● **Data to use**:
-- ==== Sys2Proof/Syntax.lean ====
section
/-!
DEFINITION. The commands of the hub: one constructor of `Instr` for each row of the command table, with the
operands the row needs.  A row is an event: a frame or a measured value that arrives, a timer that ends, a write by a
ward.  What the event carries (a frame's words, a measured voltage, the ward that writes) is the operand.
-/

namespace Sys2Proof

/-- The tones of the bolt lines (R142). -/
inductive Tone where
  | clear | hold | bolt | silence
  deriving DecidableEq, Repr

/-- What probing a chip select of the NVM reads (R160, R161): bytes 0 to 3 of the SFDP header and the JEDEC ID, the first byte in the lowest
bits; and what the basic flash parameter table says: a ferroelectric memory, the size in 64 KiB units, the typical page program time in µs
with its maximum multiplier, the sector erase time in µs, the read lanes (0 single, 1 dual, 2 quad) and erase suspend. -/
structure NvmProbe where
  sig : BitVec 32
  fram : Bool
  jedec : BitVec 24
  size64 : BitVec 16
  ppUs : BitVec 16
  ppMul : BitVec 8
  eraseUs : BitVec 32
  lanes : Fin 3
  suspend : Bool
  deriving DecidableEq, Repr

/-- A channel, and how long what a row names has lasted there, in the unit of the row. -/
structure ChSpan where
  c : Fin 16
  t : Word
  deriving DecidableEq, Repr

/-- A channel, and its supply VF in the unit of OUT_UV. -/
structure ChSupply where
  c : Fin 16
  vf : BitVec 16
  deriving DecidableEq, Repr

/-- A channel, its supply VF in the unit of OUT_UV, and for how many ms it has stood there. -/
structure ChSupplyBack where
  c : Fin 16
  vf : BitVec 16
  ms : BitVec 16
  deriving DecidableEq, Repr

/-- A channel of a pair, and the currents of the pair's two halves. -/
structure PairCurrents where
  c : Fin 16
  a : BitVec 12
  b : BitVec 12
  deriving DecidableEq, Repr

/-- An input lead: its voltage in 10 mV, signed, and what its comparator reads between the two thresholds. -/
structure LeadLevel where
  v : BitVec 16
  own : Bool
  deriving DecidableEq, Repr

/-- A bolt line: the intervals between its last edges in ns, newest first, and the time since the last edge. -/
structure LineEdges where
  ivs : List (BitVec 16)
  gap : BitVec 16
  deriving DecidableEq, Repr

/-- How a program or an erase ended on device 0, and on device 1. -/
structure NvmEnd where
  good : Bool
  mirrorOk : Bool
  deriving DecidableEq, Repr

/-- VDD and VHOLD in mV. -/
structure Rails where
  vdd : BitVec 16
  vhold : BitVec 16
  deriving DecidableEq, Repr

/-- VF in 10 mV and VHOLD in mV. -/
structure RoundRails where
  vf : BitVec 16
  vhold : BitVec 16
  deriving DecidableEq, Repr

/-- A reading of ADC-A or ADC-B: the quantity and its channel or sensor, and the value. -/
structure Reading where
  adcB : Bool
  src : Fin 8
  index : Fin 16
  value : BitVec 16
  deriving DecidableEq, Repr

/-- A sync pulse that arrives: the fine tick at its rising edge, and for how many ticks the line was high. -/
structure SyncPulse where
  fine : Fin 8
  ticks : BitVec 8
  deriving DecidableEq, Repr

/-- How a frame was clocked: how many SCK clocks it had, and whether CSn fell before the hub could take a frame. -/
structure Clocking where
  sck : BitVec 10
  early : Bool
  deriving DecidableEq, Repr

--

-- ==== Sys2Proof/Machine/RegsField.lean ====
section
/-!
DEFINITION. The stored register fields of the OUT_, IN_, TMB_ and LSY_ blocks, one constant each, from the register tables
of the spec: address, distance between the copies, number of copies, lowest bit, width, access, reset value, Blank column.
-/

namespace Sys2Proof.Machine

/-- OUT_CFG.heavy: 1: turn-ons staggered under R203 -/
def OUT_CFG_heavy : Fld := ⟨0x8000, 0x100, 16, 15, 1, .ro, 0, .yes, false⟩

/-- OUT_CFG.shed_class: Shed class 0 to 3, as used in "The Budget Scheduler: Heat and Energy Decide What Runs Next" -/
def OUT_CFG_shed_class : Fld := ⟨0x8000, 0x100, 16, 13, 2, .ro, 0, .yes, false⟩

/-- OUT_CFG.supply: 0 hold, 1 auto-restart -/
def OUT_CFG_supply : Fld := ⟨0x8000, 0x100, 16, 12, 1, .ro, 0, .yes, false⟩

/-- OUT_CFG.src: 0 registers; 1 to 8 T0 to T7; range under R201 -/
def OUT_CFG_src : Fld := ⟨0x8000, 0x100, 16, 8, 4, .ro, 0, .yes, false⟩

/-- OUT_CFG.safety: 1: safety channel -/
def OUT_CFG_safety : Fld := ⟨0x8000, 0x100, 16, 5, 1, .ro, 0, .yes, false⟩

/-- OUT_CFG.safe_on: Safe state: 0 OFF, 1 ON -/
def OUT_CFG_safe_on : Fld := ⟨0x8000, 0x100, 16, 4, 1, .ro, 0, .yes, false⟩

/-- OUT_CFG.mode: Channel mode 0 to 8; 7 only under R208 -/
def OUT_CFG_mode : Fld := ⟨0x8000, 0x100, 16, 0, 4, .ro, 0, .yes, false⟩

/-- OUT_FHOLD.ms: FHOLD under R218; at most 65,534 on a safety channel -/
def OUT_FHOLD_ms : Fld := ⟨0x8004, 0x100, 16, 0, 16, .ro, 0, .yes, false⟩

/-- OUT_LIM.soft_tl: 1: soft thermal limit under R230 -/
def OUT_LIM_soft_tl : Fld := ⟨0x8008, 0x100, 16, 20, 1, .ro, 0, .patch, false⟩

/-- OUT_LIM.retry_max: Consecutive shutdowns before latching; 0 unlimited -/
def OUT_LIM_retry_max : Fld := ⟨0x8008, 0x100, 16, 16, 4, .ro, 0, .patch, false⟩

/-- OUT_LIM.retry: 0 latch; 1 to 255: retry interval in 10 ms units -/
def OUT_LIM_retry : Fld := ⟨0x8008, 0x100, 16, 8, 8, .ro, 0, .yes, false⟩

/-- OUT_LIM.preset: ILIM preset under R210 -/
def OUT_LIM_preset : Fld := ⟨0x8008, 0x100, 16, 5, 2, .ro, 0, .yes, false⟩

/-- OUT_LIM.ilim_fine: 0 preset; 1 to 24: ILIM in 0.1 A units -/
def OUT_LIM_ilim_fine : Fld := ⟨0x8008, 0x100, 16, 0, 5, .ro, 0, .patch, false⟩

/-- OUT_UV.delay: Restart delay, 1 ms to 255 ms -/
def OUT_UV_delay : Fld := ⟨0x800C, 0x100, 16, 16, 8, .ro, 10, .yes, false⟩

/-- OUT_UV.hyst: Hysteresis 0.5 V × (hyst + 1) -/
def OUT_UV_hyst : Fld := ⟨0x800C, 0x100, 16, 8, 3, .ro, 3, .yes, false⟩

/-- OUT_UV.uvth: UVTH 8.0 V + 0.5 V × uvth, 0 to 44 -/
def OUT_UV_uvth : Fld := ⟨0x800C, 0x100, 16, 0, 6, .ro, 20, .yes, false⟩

==

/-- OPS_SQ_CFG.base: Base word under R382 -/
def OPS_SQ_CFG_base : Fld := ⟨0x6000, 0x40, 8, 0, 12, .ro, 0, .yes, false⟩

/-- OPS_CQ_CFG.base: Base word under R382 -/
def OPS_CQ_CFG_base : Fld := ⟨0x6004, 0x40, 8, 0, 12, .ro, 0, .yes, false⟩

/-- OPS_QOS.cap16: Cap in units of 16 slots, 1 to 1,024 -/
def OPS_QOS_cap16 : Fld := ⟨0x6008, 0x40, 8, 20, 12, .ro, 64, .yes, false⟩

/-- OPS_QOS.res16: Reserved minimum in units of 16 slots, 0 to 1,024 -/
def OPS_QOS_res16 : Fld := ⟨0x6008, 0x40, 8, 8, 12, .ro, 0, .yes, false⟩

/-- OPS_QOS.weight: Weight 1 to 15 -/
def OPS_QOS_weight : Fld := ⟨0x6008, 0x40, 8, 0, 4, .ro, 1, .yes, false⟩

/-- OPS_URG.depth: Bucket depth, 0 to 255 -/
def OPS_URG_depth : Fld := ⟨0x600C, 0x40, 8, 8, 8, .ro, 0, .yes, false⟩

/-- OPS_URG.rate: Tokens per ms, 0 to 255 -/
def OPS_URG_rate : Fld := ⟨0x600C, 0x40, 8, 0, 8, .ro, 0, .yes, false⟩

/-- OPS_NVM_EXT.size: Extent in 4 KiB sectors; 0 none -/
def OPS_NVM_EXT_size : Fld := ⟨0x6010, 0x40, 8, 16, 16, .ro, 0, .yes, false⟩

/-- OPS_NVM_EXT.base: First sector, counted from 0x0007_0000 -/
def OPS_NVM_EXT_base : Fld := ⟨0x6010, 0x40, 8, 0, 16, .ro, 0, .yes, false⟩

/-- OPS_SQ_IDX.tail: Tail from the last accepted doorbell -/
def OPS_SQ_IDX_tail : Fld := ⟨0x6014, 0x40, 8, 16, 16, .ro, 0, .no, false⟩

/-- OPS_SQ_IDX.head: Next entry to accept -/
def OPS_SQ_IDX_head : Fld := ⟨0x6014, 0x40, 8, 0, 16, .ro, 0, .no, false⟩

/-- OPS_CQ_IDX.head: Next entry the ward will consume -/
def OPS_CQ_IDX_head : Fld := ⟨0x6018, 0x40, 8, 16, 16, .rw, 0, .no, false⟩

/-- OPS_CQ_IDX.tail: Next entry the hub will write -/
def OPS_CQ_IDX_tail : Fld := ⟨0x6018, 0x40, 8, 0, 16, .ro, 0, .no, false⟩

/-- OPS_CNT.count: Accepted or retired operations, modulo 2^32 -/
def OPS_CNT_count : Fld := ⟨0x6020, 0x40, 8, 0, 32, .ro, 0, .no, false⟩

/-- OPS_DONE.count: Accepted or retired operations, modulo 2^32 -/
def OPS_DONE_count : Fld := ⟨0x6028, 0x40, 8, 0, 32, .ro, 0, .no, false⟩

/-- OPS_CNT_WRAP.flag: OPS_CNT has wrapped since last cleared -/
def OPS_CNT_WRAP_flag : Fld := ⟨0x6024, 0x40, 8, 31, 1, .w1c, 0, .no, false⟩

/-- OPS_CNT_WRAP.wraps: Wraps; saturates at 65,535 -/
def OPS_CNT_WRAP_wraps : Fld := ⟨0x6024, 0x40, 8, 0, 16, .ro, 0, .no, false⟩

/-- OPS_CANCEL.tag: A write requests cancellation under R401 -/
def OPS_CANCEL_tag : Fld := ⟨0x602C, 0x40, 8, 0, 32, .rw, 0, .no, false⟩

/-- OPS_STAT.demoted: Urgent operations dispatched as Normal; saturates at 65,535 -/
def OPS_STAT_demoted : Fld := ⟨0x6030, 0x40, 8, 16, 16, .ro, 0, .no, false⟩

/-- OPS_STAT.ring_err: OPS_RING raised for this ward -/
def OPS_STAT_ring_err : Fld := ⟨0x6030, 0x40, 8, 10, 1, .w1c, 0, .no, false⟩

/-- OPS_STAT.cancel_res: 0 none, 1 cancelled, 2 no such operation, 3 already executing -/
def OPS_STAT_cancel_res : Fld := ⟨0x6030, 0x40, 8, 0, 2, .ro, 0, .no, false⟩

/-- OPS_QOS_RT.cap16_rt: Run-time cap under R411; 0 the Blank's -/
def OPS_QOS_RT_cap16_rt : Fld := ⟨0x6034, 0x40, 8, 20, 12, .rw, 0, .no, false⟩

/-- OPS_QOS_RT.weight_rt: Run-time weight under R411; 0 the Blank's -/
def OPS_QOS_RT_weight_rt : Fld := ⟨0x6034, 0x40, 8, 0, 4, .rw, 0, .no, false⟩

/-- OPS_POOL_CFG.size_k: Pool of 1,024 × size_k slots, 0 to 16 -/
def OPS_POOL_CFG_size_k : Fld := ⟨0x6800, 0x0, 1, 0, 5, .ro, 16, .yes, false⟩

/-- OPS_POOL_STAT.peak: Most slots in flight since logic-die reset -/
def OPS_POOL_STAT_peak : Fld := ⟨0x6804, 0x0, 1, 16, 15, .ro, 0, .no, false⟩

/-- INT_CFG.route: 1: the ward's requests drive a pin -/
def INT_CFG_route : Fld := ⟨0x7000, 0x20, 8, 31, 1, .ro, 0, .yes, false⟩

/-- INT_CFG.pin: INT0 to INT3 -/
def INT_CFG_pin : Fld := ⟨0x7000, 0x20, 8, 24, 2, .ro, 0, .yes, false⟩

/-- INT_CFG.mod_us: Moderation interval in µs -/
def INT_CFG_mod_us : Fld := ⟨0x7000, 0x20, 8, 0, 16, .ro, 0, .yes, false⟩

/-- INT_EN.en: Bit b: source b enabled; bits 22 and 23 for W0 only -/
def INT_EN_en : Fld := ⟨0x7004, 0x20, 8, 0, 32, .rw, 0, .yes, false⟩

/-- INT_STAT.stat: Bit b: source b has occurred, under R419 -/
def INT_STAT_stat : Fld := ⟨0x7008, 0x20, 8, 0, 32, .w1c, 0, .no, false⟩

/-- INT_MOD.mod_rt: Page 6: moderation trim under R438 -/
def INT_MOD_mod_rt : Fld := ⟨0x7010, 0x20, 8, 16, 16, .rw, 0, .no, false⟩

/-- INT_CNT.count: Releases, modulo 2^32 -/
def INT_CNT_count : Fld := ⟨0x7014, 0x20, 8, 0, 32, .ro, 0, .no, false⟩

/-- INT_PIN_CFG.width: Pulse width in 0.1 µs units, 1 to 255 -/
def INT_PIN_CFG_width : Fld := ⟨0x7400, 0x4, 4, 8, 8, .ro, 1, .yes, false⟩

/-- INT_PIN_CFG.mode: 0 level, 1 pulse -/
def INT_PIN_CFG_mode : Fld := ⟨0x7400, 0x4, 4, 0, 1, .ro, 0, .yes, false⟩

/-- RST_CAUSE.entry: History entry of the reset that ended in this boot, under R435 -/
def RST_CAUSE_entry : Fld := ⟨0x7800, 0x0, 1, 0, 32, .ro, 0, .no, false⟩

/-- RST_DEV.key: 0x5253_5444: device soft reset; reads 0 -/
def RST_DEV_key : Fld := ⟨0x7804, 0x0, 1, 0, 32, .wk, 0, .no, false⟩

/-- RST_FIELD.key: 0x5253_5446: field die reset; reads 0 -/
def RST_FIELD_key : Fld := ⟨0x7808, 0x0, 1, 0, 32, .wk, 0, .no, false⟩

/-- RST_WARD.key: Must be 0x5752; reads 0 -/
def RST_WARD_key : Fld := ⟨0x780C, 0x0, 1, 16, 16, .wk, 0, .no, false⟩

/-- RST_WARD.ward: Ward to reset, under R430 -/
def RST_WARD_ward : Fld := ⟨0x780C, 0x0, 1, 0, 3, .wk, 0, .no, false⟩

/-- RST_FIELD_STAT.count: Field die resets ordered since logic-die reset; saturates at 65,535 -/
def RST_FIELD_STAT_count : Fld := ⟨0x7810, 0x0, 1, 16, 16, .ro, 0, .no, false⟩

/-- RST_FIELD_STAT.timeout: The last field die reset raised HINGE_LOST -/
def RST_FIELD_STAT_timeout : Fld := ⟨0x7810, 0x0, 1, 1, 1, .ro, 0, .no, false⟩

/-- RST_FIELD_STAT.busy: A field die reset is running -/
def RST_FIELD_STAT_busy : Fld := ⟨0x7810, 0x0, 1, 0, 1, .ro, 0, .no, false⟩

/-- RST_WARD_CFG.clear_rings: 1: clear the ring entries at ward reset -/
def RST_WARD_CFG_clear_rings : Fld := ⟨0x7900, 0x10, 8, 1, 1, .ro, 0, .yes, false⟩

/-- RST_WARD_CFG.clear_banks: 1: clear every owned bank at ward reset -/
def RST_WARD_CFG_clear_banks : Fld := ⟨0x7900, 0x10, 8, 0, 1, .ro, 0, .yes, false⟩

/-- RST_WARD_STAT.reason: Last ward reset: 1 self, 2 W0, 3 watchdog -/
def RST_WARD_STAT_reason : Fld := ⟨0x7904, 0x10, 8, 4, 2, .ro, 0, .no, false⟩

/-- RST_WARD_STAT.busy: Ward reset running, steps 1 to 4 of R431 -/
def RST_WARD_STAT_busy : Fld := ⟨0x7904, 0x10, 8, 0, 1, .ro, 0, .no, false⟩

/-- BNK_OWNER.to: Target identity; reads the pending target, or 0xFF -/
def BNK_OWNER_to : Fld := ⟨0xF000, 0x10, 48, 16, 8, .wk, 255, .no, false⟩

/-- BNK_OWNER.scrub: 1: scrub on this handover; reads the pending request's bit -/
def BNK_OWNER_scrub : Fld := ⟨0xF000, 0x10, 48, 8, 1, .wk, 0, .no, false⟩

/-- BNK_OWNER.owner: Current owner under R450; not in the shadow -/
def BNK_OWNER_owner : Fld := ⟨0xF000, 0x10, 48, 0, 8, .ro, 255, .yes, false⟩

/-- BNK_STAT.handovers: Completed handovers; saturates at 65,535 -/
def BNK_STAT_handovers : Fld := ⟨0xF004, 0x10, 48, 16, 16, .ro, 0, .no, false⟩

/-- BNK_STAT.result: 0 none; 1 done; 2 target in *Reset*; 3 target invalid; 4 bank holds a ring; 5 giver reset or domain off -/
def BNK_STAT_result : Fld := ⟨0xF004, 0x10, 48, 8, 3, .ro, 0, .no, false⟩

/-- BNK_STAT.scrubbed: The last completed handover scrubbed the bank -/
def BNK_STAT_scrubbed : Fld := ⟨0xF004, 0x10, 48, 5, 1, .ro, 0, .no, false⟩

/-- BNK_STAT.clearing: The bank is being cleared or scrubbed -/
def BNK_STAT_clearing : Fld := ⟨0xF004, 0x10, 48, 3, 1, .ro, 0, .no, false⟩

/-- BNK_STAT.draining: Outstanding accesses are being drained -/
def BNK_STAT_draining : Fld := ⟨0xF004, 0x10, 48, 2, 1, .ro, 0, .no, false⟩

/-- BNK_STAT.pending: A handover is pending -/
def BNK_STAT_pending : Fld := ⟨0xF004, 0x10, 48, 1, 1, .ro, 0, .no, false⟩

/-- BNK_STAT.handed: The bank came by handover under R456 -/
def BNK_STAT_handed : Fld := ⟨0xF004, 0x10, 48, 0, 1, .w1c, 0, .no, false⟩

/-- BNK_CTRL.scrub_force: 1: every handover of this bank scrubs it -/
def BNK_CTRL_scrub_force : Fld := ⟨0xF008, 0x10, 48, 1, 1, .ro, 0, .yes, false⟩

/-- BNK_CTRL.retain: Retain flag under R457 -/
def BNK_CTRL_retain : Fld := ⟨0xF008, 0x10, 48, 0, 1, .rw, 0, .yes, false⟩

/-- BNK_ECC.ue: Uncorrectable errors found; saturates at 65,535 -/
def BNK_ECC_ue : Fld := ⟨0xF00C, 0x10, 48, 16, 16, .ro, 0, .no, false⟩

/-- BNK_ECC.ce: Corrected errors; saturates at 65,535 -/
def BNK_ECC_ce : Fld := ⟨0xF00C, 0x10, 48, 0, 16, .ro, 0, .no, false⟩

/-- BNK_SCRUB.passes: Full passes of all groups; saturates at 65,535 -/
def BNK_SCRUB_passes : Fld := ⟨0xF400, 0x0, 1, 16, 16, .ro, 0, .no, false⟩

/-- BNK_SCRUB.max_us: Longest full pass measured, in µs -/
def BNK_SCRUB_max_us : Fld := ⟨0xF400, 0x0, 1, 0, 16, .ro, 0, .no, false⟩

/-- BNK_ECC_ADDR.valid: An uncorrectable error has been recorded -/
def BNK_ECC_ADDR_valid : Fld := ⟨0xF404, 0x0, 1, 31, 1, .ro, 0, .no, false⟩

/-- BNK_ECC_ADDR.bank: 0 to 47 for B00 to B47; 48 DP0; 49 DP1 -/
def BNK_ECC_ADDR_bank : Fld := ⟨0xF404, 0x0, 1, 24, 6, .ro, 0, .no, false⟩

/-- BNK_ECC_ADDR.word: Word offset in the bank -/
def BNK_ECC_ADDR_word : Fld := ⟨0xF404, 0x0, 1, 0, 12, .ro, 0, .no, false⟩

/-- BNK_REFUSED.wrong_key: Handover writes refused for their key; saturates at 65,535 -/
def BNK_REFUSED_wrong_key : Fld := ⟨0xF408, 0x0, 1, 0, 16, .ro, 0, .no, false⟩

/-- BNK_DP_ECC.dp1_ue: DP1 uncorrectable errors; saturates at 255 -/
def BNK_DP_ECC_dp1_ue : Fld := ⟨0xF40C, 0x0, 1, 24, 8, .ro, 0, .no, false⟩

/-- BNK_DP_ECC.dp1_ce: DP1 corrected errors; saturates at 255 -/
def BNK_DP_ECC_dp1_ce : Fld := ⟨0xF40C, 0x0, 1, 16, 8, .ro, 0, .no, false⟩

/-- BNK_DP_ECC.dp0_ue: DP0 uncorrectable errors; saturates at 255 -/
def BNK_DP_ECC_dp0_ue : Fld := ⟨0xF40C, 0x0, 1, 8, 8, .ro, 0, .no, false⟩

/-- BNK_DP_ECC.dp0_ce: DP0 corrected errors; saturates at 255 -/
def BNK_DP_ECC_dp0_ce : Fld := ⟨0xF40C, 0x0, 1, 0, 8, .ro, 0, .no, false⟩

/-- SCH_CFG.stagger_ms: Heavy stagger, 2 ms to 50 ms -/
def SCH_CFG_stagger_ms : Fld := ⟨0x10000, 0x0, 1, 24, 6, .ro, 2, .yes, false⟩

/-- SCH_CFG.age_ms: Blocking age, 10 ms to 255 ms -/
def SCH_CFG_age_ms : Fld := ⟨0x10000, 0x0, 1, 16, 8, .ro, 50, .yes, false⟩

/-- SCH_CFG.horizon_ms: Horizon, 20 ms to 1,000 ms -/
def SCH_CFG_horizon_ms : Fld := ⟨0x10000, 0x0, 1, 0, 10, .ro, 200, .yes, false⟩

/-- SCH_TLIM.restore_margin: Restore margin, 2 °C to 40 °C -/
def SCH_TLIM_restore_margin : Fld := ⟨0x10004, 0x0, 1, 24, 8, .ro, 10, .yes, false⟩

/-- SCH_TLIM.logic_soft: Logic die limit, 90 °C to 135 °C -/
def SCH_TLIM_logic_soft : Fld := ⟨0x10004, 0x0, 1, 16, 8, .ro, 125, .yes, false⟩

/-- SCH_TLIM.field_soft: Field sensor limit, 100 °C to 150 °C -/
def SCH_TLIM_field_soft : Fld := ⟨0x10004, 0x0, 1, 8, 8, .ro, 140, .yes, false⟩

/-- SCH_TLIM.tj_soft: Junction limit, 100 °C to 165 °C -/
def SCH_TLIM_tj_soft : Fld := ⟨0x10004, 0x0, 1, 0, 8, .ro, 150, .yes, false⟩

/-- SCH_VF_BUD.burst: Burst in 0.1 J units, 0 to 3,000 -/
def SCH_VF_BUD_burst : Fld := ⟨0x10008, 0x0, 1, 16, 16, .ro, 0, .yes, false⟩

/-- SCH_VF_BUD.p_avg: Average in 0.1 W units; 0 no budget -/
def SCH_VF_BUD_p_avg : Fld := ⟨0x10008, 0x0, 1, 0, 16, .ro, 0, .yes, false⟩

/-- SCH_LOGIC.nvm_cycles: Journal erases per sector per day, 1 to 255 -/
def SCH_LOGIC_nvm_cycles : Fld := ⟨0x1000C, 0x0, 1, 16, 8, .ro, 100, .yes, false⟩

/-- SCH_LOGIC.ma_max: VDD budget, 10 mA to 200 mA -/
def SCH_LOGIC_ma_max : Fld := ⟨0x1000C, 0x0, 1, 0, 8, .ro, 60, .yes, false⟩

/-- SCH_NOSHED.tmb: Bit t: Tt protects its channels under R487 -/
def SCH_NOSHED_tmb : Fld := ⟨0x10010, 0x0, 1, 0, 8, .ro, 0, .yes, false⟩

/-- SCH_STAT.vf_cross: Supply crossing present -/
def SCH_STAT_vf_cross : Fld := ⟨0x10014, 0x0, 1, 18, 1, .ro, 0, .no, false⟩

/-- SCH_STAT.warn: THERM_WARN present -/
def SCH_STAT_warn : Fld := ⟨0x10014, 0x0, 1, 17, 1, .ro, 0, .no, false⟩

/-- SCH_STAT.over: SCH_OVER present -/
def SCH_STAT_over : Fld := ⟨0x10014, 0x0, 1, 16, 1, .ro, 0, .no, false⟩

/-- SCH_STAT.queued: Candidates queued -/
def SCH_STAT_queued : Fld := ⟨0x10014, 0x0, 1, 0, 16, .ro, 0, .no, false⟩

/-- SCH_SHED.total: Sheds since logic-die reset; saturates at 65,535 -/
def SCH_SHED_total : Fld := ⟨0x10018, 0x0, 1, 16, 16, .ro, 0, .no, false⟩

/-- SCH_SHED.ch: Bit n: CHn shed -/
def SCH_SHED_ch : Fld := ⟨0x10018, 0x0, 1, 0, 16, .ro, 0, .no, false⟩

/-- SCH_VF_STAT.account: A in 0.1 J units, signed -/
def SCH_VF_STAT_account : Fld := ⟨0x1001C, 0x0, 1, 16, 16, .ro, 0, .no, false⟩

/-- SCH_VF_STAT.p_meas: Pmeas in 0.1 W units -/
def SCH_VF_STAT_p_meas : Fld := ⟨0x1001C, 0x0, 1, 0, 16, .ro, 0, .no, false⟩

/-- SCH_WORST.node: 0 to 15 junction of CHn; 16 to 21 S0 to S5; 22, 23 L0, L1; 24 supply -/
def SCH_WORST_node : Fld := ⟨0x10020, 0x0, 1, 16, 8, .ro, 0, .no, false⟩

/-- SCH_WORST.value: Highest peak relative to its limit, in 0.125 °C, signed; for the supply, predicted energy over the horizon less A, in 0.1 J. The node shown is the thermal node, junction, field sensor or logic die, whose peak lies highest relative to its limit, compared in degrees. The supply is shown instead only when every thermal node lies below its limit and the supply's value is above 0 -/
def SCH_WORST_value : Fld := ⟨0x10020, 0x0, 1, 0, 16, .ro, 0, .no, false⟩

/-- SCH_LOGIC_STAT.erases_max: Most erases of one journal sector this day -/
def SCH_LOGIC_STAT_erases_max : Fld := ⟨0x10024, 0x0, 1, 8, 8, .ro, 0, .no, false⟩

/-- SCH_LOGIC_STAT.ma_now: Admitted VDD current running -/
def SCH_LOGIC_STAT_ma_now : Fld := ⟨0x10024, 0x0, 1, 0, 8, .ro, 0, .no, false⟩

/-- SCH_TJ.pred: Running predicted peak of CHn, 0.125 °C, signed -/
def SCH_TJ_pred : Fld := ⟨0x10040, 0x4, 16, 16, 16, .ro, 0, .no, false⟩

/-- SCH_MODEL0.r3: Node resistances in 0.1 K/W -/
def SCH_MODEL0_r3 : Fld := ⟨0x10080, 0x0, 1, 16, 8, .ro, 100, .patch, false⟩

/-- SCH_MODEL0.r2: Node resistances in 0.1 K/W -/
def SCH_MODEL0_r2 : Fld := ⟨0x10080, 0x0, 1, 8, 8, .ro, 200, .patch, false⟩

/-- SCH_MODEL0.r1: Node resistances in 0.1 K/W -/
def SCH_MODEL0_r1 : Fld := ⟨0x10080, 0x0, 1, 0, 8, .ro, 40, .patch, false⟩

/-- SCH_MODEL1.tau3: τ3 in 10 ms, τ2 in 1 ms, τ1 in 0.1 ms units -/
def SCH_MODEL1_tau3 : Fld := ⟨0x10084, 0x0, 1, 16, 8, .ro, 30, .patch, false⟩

● **Required work**: Copy out each line of the data above, exactly, if it lies between the line holding "OUT_CFG.shed_class: Shed class" and the line holding "a safety channel -/", inclusive; copy no other line.

● **Response to the task**:
/-- OUT_CFG.shed_class: Shed class 0 to 3, as used in "The Budget Scheduler: Heat and Energy Decide What Runs Next" -/
def OUT_CFG_shed_class : Fld := ⟨0x8000, 0x100, 16, 13, 2, .ro, 0, .yes, false⟩

/-- OUT_CFG.supply: 0 hold, 1 auto-restart -/
def OUT_CFG_supply : Fld := ⟨0x8000, 0x100, 16, 12, 1, .ro, 0, .yes, false⟩

/-- OUT_CFG.src: 0 registers; 1 to 8 T0 to T7; range under R201 -/
def OUT_CFG_src : Fld := ⟨0x8000, 0x100, 16, 8, 4, .ro, 0, .yes, false⟩

/-- OUT_CFG.safety: 1: safety channel -/
def OUT_CFG_safety : Fld := ⟨0x8000, 0x100, 16, 5, 1, .ro, 0, .yes, false⟩

/-- OUT_CFG.safe_on: Safe state: 0 OFF, 1 ON -/
def OUT_CFG_safe_on : Fld := ⟨0x8000, 0x100, 16, 4, 1, .ro, 0, .yes, false⟩

/-- OUT_CFG.mode: Channel mode 0 to 8; 7 only under R208 -/
def OUT_CFG_mode : Fld := ⟨0x8000, 0x100, 16, 0, 4, .ro, 0, .yes, false⟩

/-- OUT_FHOLD.ms: FHOLD under R218; at most 65,534 on a safety channel -/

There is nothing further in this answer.